[Available data]
-- ==== Sys2Proof/Machine/Packer.lean ====
section
/-! DEFINITION. The bitstream packer (44_packer.md): PACK, PACKEND. -/

namespace Sys2Proof.Machine

/-- PACK b (R181): a code that does not fit whole is not appended at all. -/
def execPack (b : Byte) (s : State) : Host.Outcome State Fault Refusal :=
  s.conclude <|
    if s.blk.phase ≠ .headerSerialized then raise .protocolMisuse
    else
      match s.blk.lookup b with
      | none => raise .protocolMisuse
      | some i =>
        match s.blk.entry i with
        | none => stuck .noSuchEntry
        | some e =>
          if s.blk.pay.length + e.code.length > s.cfg.payCapBits then raise .allocationFailure
          else finishOk 0 { s.blk with pay := s.blk.pay ++ e.code }

/-- PACKEND (R182). -/
def execPackend (s : State) : Host.Outcome State Fault Refusal :=
  s.conclude <|
    if s.blk.phase ≠ .headerSerialized then raise .protocolMisuse
    else finishOk 0 { s.blk with phase := .payloadSerialized }

end Sys2Proof.Machine
end

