-- ==== Sys2Proof/Safety.lean ====
section
/-! DEFINITION. The terms in which claims are made: how a command's response leaves the machine, which command is legal in
which phase, the shape of trees and codes, and the invariant of the reachable states. A safe run never stops: from every state
that meets `Inv`, every step answers a next state. -/

namespace Sys2Proof.Safety

open Sys2Proof.Machine

/-! ### What a command leaves behind -/

/-- The command ended with status OK, data `d` and the block `b` (30_encoding.md rule R89). -/
def answered (s : State) (d : BitVec 32) (b : Block) : State :=
  { s with blk := b, rsps := s.rsps ++ [⟨.ok, d⟩] }

/-- The command ended with the fault `f` (60_exceptions.md rules R224, R225): nothing changed but ERR, and ERR only if it
was 0. -/
def faulted (s : State) (f : Status) : State :=
  { s with
    blk := { s.blk with err := if s.blk.err = .ok then f else s.blk.err }
    rsps := s.rsps ++ [⟨f, 0⟩] }

/-- The same machine with another value in ERR. -/
def withErr (s : State) (e : Status) : State := { s with blk := { s.blk with err := e } }

/-- The machine with commands at the port, one after the other (00_scope.md rule R16). -/
def loaded (s : State) (cmds : List Instr) : State := { s with pending := cmds.map (fun i => .command (encode i)) }

/-! ### Which command is legal when (46_system.md rule R200, 60_exceptions.md rule R227) -/

/-- Column "accepted in" of rule R200's table. -/
def accepts (b : Block) : Instr → Bool
  | .init => true
  | .abort => true
  | .finish =>
    b.phase == .payloadSerialized || b.phase == .payloadDecoded || (b.phase == .alphabetBuilt && b.alpha.isEmpty)
  | .retire => b.phase == .done
  | .rdphase => true
  | .rderr => true
  | .bapp _ _ => b.phase == .idle
  | .bappb _ _ => b.phase == .idle
  | .btrim _ => b.phase == .idle
  | .blen _ => true
  | .bget _ _ => true
  | .brdb _ _ => true
  | .relenc => b.phase == .idle || b.phase == .done
  | .reldec => b.phase == .idle || b.phase == .done
  | .count _ => b.phase == .idle
  | .rdft _ => true
  | .mkalpha => b.phase == .idle
  | .nsym => true
  | .rdsym _ => true
  | .rdfreq _ => true
  | .cget _ _ => true
  | .mktree => b.phase == .alphabetBuilt
  | .assign => b.phase == .treeBuilt
  | .canon => b.phase == .codesAssigned
  | .serhdr => b.phase == .canonicalized
  | .parse => b.phase == .idle
  | .deser => b.phase == .headerParsed
  | .pack _ => b.phase == .headerSerialized
  | .packend => b.phase == .headerSerialized
  | .mklook => b.phase == .alphabetReconstructed
  | .decode => b.phase == .lookupBuilt

/-- Column "phase after" of rule R200's table. -/
def phaseAfter (p : Phase) : Instr → Phase
  | .init => .idle
  | .abort => .idle
  | .finish => .done
  | .retire => .idle
  | .rdphase => p
  | .rderr => p
  | .bapp _ _ => p
  | .bappb _ _ => p
  | .btrim _ => p
  | .blen _ => p
  | .bget _ _ => p
  | .brdb _ _ => p
  | .relenc => p
  | .reldec => p
  | .count _ => p
  | .rdft _ => p
  | .mkalpha => .alphabetBuilt
  | .nsym => p
  | .rdsym _ => p
  | .rdfreq _ => p
  | .cget _ _ => p
  | .mktree => .treeBuilt
  | .assign => .codesAssigned
  | .canon => .canonicalized
  | .serhdr => .headerSerialized
  | .parse => .headerParsed
  | .deser => .alphabetReconstructed
  | .pack _ => p
  | .packend => .payloadSerialized
  | .mklook => .lookupBuilt
  | .decode => .payloadDecoded

/-- The named container guards, which rule R227 (2) puts before the phase guard. -/
def containerGuard (b : Block) : Instr → Option Status
  | .mkalpha => if b.alpha = [] then none else some .alphabetAlreadyPopulated
  | .deser => if b.alpha = [] then none else some .alphabetAlreadyPopulated
  | .serhdr => if b.hdr = [] ∧ b.pay = [] then none else some .encodedMessageAlreadyPopulated
  | .decode => if b.out = [] then none else some .decodedMessageAlreadyPopulated
  | _ => none

/-- The ten commands that read (20_memory.md rule R67). -/
def isRead : Instr → Bool
  | .blen _ => true
  | .bget _ _ => true
  | .brdb _ _ => true
  | .rdft _ => true
  | .nsym => true
  | .rdsym _ => true
  | .rdfreq _ => true
  | .cget _ _ => true
  | .rdphase => true
  | .rderr => true
  | _ => false

/-! ### Alphabets and codes -/

/-- Order (a), strict: both orders are total on entries with distinct symbols (10_state.md rule R25). -/
abbrev ltA (x y : Entry) : Prop := x.freq < y.freq ∨ (x.freq = y.freq ∧ x.sym.toNat < y.sym.toNat)

/-- Order (b), strict. -/
abbrev ltB (x y : Entry) : Prop :=
  x.code.length < y.code.length ∨ (x.code.length = y.code.length ∧ x.sym.toNat < y.sym.toNat)

/-- No code is a prefix of another (00_scope.md rule R12). -/
abbrev PrefixFree (es : List Entry) : Prop :=
  es.Pairwise (fun x y => ¬ x.code <+: y.code ∧ ¬ y.code <+: x.code)

/-- The sum over the entries of `2^-len(code)`, scaled by 2^255 (42_tree_builder.md rule R147 (iii)). -/
def kraft (es : List Entry) : Nat := (es.map (fun e => 2 ^ (255 - e.code.length))).sum

/-- What ASSIGN guarantees of the codes (rule R147 (i), (iii)): lengths 1 to 255; the code "0" for a single symbol; prefix
free; and complete for two symbols or more. -/
structure HuffmanCodes (es : List Entry) : Prop where
  lengths : ∀ e ∈ es, 1 ≤ e.code.length ∧ e.code.length ≤ 255
  single : es.length = 1 → ∀ e ∈ es, e.code = [false]
  prefixFree : PrefixFree es
  complete : 2 ≤ es.length → kraft es = 2 ^ 255

/-- The (symbol, frequency) pairs of an alphabet are those FT counts (41_frequency_alphabet.md rules R122, R127). -/
abbrev Counts (ft : Vector Nat 256) (es : List Entry) : Prop :=
  (es.map (fun e => (e.sym, e.freq))).Perm ((countedEntries ft).map (fun e => (e.sym, e.freq)))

[Exercise requirements] Using the listing above, report each line that mentions the word "reldec".

[Exercise response]
  | .reldec => b.phase == .idle || b.phase == .done
  | .reldec => p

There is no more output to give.